■ **EXERCISE BRIEF**: From the records below, extract only the lines running from the line with "typeLine_selects .syncResponse id s" to the line with "subsystemLine_selects .sys id t", both lines included, reproducing them exactly.

■ **RECORDS SUPPLIED**:
-- ==== Sys2Proof/Machine/Frames.lean ====
section
/-! DEFINITION. `FRAME_NEW` and the wire layout of a Frame, 44_frame_and_srsp.md section 1 and 20_memory.md R32. -/

namespace Sys2Proof.Machine

/-- The two tests of R145 and what passing them proves. Both bounds raise the same kind (D14); the length is never clamped. -/
def checkLength (capacity : Nat) (length : Length) :
    Except ErrorKind (PLift (length.toNat ≤ maxLength ∧ length.toNat ≤ capacity)) :=
  if overMax : maxLength < length.toNat then .error .outOfRangeConstruction
  else if overCapacity : capacity < length.toNat then .error .outOfRangeConstruction
  else .ok ⟨Nat.le_of_not_lt overMax, Nat.le_of_not_lt overCapacity⟩

/-- `FRAME_NEW`, the one pure function of R18 and R145: a length over either bound is rejected, the header is never checked,
and of the `N` payload bytes the Frame keeps the first `length`; the rest is padding that nothing may observe (R36). -/
def frameNew (capacity : Nat) (length : Length) (h : CommandHeader) (payload : Vector Byte capacity) :
    Except ErrorKind (Frame capacity) :=
  (checkLength capacity length).map fun bounds =>
    { length := length
      header := h
      data := payload.toList.take length.toNat
      length_le_maxLength := bounds.down.1
      length_le_capacity := bounds.down.2
      data_length := List.length_take_of_le (payload.length_toList.symm ▸ bounds.down.2) }

/-- The bytes of an instruction on the `N`-byte payload input. `N` bytes are passed as they are; of more only the first `N`
are passed, and places nobody drives are filled up, which no Frame can show (DESIGN CHOICE: log 8). -/
def payloadPort (capacity : Nat) (payload : List Byte) : Vector Byte capacity :=
  ⟨((payload ++ List.replicate capacity 0).take capacity).toArray, by simp⟩

/-- The lengths pass both tests and a data byte of the Frame is not driven; on a payload of `N` bytes that never holds. -/
def dataUndriven (capacity : Nat) (length : Length) (payload : List Byte) : Bool :=
  decide (length.toNat ≤ maxLength) && decide (length.toNat ≤ capacity) && decide (payload.length < length.toNat)

/-- `FRAME_NEW` (R145), except that a Frame whose data bytes are not all driven is not represented (R192; DESIGN CHOICE:
log 8). -/
def execFrameNew (length : Length) (h : CommandHeader) (payload : List Byte) (st : State) :
    Host.Outcome State Fault Refusal :=
  if dataUndriven st.capacity length payload = true then .fault .payloadNotDriven
  else st.finish .frameNew ((frameNew st.capacity length h (payloadPort st.capacity payload)).map .frame)

/-- The part of a frame this block knows, in transmission order (R32): the length byte, the header's two bytes (R31, R120),
the data bytes. The transport sends it; it is not an operation of the block (R147). -/
def Frame.wireBytes {capacity : Nat} (f : Frame capacity) : List Byte := f.length :: (wireWord f.header ++ f.data)

end Sys2Proof.Machine
end

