-- ==== Sys2Proof/Laws/PerInstr.lean ====
section
/-! SUPPORT. Statements about every instruction as syntax, one lemma per constructor. The family says that the encoder's
line is selected by the instruction's own row of spec/opcode_table.json. -/

namespace Sys2Proof.Laws

open Machine

/-- The packed word under the type mask of R52. -/
theorem packed_and_typeMask (a : BitVec 8) (b : BitVec 3) (c : BitVec 5) :
    (place 15 8 a ||| place 7 5 b ||| place 4 0 c) &&& 0x00E0#16 = place 7 5 b := by
  apply BitVec.eq_of_getLsbD_eq
  intro i hi
  interval_cases i <;> simp [place]

/-- The packed word under the subsystem mask of R52. -/
theorem packed_and_subsystemMask (a : BitVec 8) (b : BitVec 3) (c : BitVec 5) :
    (place 15 8 a ||| place 7 5 b ||| place 4 0 c) &&& 0x001F#16 = place 4 0 c := by
  apply BitVec.eq_of_getLsbD_eq
  intro i hi
  interval_cases i <;> simp [place]

/-- A header word's line, numbered as the table numbers it, is the word. -/
theorem lineNumber_wireWord (w : HeaderWord) : lineNumber (wireWord w) = w.toNat := by
  have := w.isLt
  simp [lineNumber, wireWord, bytesFromWord, Nat.shiftRight_eq_div_pow]
  omega

/-- The family: the line of an instruction is selected by its row. -/
def EncodingMatchesRow.Statement (i : Instr) : Prop := (rowOf i).selects (encode i) = true

theorem operation_selects (n : Nat) (hn : n < 16) (op : Operation) (h : op.number.toNat = n) (l : List Byte) :
    Row.selects ⟨.operation, 0xF, n⟩ (operationLine op l) = true := by
  have h8 : (op.number.setWidth 8).toNat = n := by simp; omega
  have : n + 256 * lineNumber l &&& 15 = (n + 256 * lineNumber l) % 2 ^ 4 := Nat.and_two_pow_sub_one_eq_mod _ 4
  simp [Row.selects, operationLine, lineNumber, h8, this]
  omega

theorem typeLine_selects (t : CommandType) (id : CommandId) (s : Subsystem) :
    Row.selects ⟨.headerType, 0x00E0, (place 7 5 t.raw).toNat⟩ (typeLine t id s) = true := by
  have := congrArg BitVec.toNat (packed_and_typeMask id t.raw s.raw)
  rw [BitVec.toNat_and] at this
  simpa [Row.selects, typeLine, lineNumber_wireWord, packHeader] using this

theorem subsystemLine_selects (s : Subsystem) (id : CommandId) (t : CommandType) :
    Row.selects ⟨.headerSubsystem, 0x001F, (place 4 0 s.raw).toNat⟩ (subsystemLine s id t) = true := by
  have := congrArg BitVec.toNat (packed_and_subsystemMask id t.raw s.raw)
  rw [BitVec.toNat_and] at this
  simpa [Row.selects, subsystemLine, lineNumber_wireWord, packHeader] using this

theorem EncodingMatchesRow.ctRaw (t : CommandType) : EncodingMatchesRow.Statement (.ctRaw t) :=
  operation_selects 0 (by decide) .ctRaw rfl _
theorem EncodingMatchesRow.ctFromRaw (n : RawByte) : EncodingMatchesRow.Statement (.ctFromRaw n) :=
  operation_selects 1 (by decide) .ctFromRaw rfl _
theorem EncodingMatchesRow.ssRaw (s : Subsystem) : EncodingMatchesRow.Statement (.ssRaw s) :=
  operation_selects 2 (by decide) .ssRaw rfl _
theorem EncodingMatchesRow.ssFromRaw (n : RawByte) : EncodingMatchesRow.Statement (.ssFromRaw n) :=
  operation_selects 3 (by decide) .ssFromRaw rfl _
theorem EncodingMatchesRow.pbfGetType (h : CommandHeader) : EncodingMatchesRow.Statement (.pbfGetType h) :=
  operation_selects 4 (by decide) .pbfGetType rfl _
theorem EncodingMatchesRow.pbfGetSubsys (h : CommandHeader) : EncodingMatchesRow.Statement (.pbfGetSubsys h) :=
  operation_selects 5 (by decide) .pbfGetSubsys rfl _
theorem EncodingMatchesRow.pbfGetId (h : CommandHeader) : EncodingMatchesRow.Statement (.pbfGetId h) :=
  operation_selects 6 (by decide) .pbfGetId rfl _
theorem EncodingMatchesRow.encodeHeader (t : CommandType) (s : Subsystem) (id : CommandId) : EncodingMatchesRow.Statement (.encodeHeader t s id) :=
  operation_selects 7 (by decide) .encodeHeader rfl _
theorem EncodingMatchesRow.viewFirstByte (w : HeaderWord) : EncodingMatchesRow.Statement (.viewFirstByte w) :=
  operation_selects 8 (by decide) .viewFirstByte rfl _
theorem EncodingMatchesRow.viewType (w : HeaderWord) : EncodingMatchesRow.Statement (.viewType w) :=
  operation_selects 9 (by decide) .viewType rfl _
theorem EncodingMatchesRow.viewSubsys (w : HeaderWord) : EncodingMatchesRow.Statement (.viewSubsys w) :=
  operation_selects 10 (by decide) .viewSubsys rfl _
theorem EncodingMatchesRow.viewCmdId (w : HeaderWord) : EncodingMatchesRow.Statement (.viewCmdId w) :=
  operation_selects 11 (by decide) .viewCmdId rfl _
theorem EncodingMatchesRow.decodeHeader (w : HeaderWord) : EncodingMatchesRow.Statement (.decodeHeader w) :=
  operation_selects 12 (by decide) .decodeHeader rfl _
theorem EncodingMatchesRow.frameNew (length : Length) (h : CommandHeader) (payload : List Byte) : EncodingMatchesRow.Statement (.frameNew length h payload) :=
  operation_selects 13 (by decide) .frameNew rfl _
theorem EncodingMatchesRow.srspRaw (e : SRSPErrorCode) : EncodingMatchesRow.Statement (.srspRaw e) :=
  operation_selects 14 (by decide) .srspRaw rfl _
theorem EncodingMatchesRow.srspFromRaw (b : RawByte) : EncodingMatchesRow.Statement (.srspFromRaw b) :=
  operation_selects 15 (by decide) .srspFromRaw rfl _

theorem EncodingMatchesRow.poll (id : CommandId) (s : Subsystem) : EncodingMatchesRow.Statement (.poll id s) :=
  typeLine_selects .poll id s
theorem EncodingMatchesRow.syncRequest (id : CommandId) (s : Subsystem) : EncodingMatchesRow.Statement (.syncRequest id s) :=
  typeLine_selects .syncRequest id s
theorem EncodingMatchesRow.asyncRequest (id : CommandId) (s : Subsystem) : EncodingMatchesRow.Statement (.asyncRequest id s) :=
  typeLine_selects .asyncRequest id s
theorem EncodingMatchesRow.syncResponse (id : CommandId) (s : Subsystem) : EncodingMatchesRow.Statement (.syncResponse id s) :=
  typeLine_selects .syncResponse id s
theorem EncodingMatchesRow.reserved4 (id : CommandId) (s : Subsystem) : EncodingMatchesRow.Statement (.reserved4 id s) :=
  typeLine_selects .reserved4 id s
theorem EncodingMatchesRow.reserved5 (id : CommandId) (s : Subsystem) : EncodingMatchesRow.Statement (.reserved5 id s) :=
  typeLine_selects .reserved5 id s
theorem EncodingMatchesRow.reserved6 (id : CommandId) (s : Subsystem) : EncodingMatchesRow.Statement (.reserved6 id s) :=
  typeLine_selects .reserved6 id s
theorem EncodingMatchesRow.reserved7 (id : CommandId) (s : Subsystem) : EncodingMatchesRow.Statement (.reserved7 id s) :=
  typeLine_selects .reserved7 id s

theorem EncodingMatchesRow.rpcError (id : CommandId) (t : CommandType) : EncodingMatchesRow.Statement (.rpcError id t) :=
  subsystemLine_selects .rpcError id t
theorem EncodingMatchesRow.sys (id : CommandId) (t : CommandType) : EncodingMatchesRow.Statement (.sys id t) :=
  subsystemLine_selects .sys id t
theorem EncodingMatchesRow.reserved2 (id : CommandId) (t : CommandType) : EncodingMatchesRow.Statement (.reserved2 id t) :=
  subsystemLine_selects .reserved2 id t
theorem EncodingMatchesRow.reserved3 (id : CommandId) (t : CommandType) : EncodingMatchesRow.Statement (.reserved3 id t) :=
  subsystemLine_selects .reserved3 id t
theorem EncodingMatchesRow.af (id : CommandId) (t : CommandType) : EncodingMatchesRow.Statement (.af id t) :=
  subsystemLine_selects .af id t
theorem EncodingMatchesRow.zdo (id : CommandId) (t : CommandType) : EncodingMatchesRow.Statement (.zdo id t) :=
  subsystemLine_selects .zdo id t
theorem EncodingMatchesRow.simpleApi (id : CommandId) (t : CommandType) : EncodingMatchesRow.Statement (.simpleApi id t) :=
  subsystemLine_selects .simpleApi id t
theorem EncodingMatchesRow.util (id : CommandId) (t : CommandType) : EncodingMatchesRow.Statement (.util id t) :=
  subsystemLine_selects .util id t
theorem EncodingMatchesRow.reserved8 (id : CommandId) (t : CommandType) : EncodingMatchesRow.Statement (.reserved8 id t) :=
  subsystemLine_selects .reserved8 id t
theorem EncodingMatchesRow.app (id : CommandId) (t : CommandType) : EncodingMatchesRow.Statement (.app id t) :=
  subsystemLine_selects .app id t
theorem EncodingMatchesRow.reserved10 (id : CommandId) (t : CommandType) : EncodingMatchesRow.Statement (.reserved10 id t) :=
  subsystemLine_selects .reserved10 id t
theorem EncodingMatchesRow.reserved11 (id : CommandId) (t : CommandType) : EncodingMatchesRow.Statement (.reserved11 id t) :=
  subsystemLine_selects .reserved11 id t
theorem EncodingMatchesRow.reserved12 (id : CommandId) (t : CommandType) : EncodingMatchesRow.Statement (.reserved12 id t) :=
  subsystemLine_selects .reserved12 id t
theorem EncodingMatchesRow.reserved13 (id : CommandId) (t : CommandType) : EncodingMatchesRow.Statement (.reserved13 id t) :=
  subsystemLine_selects .reserved13 id t
theorem EncodingMatchesRow.reserved14 (id : CommandId) (t : CommandType) : EncodingMatchesRow.Statement (.reserved14 id t) :=
  subsystemLine_selects .reserved14 id t
theorem EncodingMatchesRow.reserved15 (id : CommandId) (t : CommandType) : EncodingMatchesRow.Statement (.reserved15 id t) :=
  subsystemLine_selects .reserved15 id t
theorem EncodingMatchesRow.reserved16 (id : CommandId) (t : CommandType) : EncodingMatchesRow.Statement (.reserved16 id t) :=
  subsystemLine_selects .reserved16 id t
theorem EncodingMatchesRow.reserved17 (id : CommandId) (t : CommandType) : EncodingMatchesRow.Statement (.reserved17 id t) :=
  subsystemLine_selects .reserved17 id t
theorem EncodingMatchesRow.reserved18 (id : CommandId) (t : CommandType) : EncodingMatchesRow.Statement (.reserved18 id t) :=
  subsystemLine_selects .reserved18 id t
theorem EncodingMatchesRow.reserved19 (id : CommandId) (t : CommandType) : EncodingMatchesRow.Statement (.reserved19 id t) :=
  subsystemLine_selects .reserved19 id t
theorem EncodingMatchesRow.reserved20 (id : CommandId) (t : CommandType) : EncodingMatchesRow.Statement (.reserved20 id t) :=
  subsystemLine_selects .reserved20 id t
theorem EncodingMatchesRow.reserved21 (id : CommandId) (t : CommandType) : EncodingMatchesRow.Statement (.reserved21 id t) :=
  subsystemLine_selects .reserved21 id t
theorem EncodingMatchesRow.reserved22 (id : CommandId) (t : CommandType) : EncodingMatchesRow.Statement (.reserved22 id t) :=
  subsystemLine_selects .reserved22 id t
theorem EncodingMatchesRow.reserved23 (id : CommandId) (t : CommandType) : EncodingMatchesRow.Statement (.reserved23 id t) :=
  subsystemLine_selects .reserved23 id t
theorem EncodingMatchesRow.reserved24 (id : CommandId) (t : CommandType) : EncodingMatchesRow.Statement (.reserved24 id t) :=
  subsystemLine_selects .reserved24 id t
theorem EncodingMatchesRow.reserved25 (id : CommandId) (t : CommandType) : EncodingMatchesRow.Statement (.reserved25 id t) :=
  subsystemLine_selects .reserved25 id t
theorem EncodingMatchesRow.reserved26 (id : CommandId) (t : CommandType) : EncodingMatchesRow.Statement (.reserved26 id t) :=
  subsystemLine_selects .reserved26 id t
theorem EncodingMatchesRow.reserved27 (id : CommandId) (t : CommandType) : EncodingMatchesRow.Statement (.reserved27 id t) :=
  subsystemLine_selects .reserved27 id t
theorem EncodingMatchesRow.reserved28 (id : CommandId) (t : CommandType) : EncodingMatchesRow.Statement (.reserved28 id t) :=
  subsystemLine_selects .reserved28 id t
theorem EncodingMatchesRow.reserved29 (id : CommandId) (t : CommandType) : EncodingMatchesRow.Statement (.reserved29 id t) :=
  subsystemLine_selects .reserved29 id t
theorem EncodingMatchesRow.reserved30 (id : CommandId) (t : CommandType) : EncodingMatchesRow.Statement (.reserved30 id t) :=
  subsystemLine_selects .reserved30 id t
theorem EncodingMatchesRow.reserved31 (id : CommandId) (t : CommandType) : EncodingMatchesRow.Statement (.reserved31 id t) :=
  subsystemLine_selects .reserved31 id t

theorem EncodingMatchesRow.ok : EncodingMatchesRow.Statement .ok :=
  (by decide : (rowOf .ok).selects (encode .ok) = true)
theorem EncodingMatchesRow.invalidSubsystem : EncodingMatchesRow.Statement .invalidSubsystem :=
  (by decide : (rowOf .invalidSubsystem).selects (encode .invalidSubsystem) = true)
theorem EncodingMatchesRow.invalidCommandId : EncodingMatchesRow.Statement .invalidCommandId :=
  (by decide : (rowOf .invalidCommandId).selects (encode .invalidCommandId) = true)
theorem EncodingMatchesRow.invalidParameter : EncodingMatchesRow.Statement .invalidParameter :=
  (by decide : (rowOf .invalidParameter).selects (encode .invalidParameter) = true)
theorem EncodingMatchesRow.invalidLength : EncodingMatchesRow.Statement .invalidLength :=
  (by decide : (rowOf .invalidLength).selects (encode .invalidLength) = true)

end Sys2Proof.Laws
end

■ **WRITTEN RESPONSE**:
  typeLine_selects .syncResponse id s
theorem EncodingMatchesRow.reserved4 (id : CommandId) (s : Subsystem) : EncodingMatchesRow.Statement (.reserved4 id s) :=
  typeLine_selects .reserved4 id s
theorem EncodingMatchesRow.reserved5 (id : CommandId) (s : Subsystem) : EncodingMatchesRow.Statement (.reserved5 id s) :=
  typeLine_selects .reserved5 id s
theorem EncodingMatchesRow.reserved6 (id : CommandId) (s : Subsystem) : EncodingMatchesRow.Statement (.reserved6 id s) :=
  typeLine_selects .reserved6 id s
theorem EncodingMatchesRow.reserved7 (id : CommandId) (s : Subsystem) : EncodingMatchesRow.Statement (.reserved7 id s) :=
  typeLine_selects .reserved7 id s

theorem EncodingMatchesRow.rpcError (id : CommandId) (t : CommandType) : EncodingMatchesRow.Statement (.rpcError id t) :=
  subsystemLine_selects .rpcError id t
theorem EncodingMatchesRow.sys (id : CommandId) (t : CommandType) : EncodingMatchesRow.Statement (.sys id t) :=
  subsystemLine_selects .sys id t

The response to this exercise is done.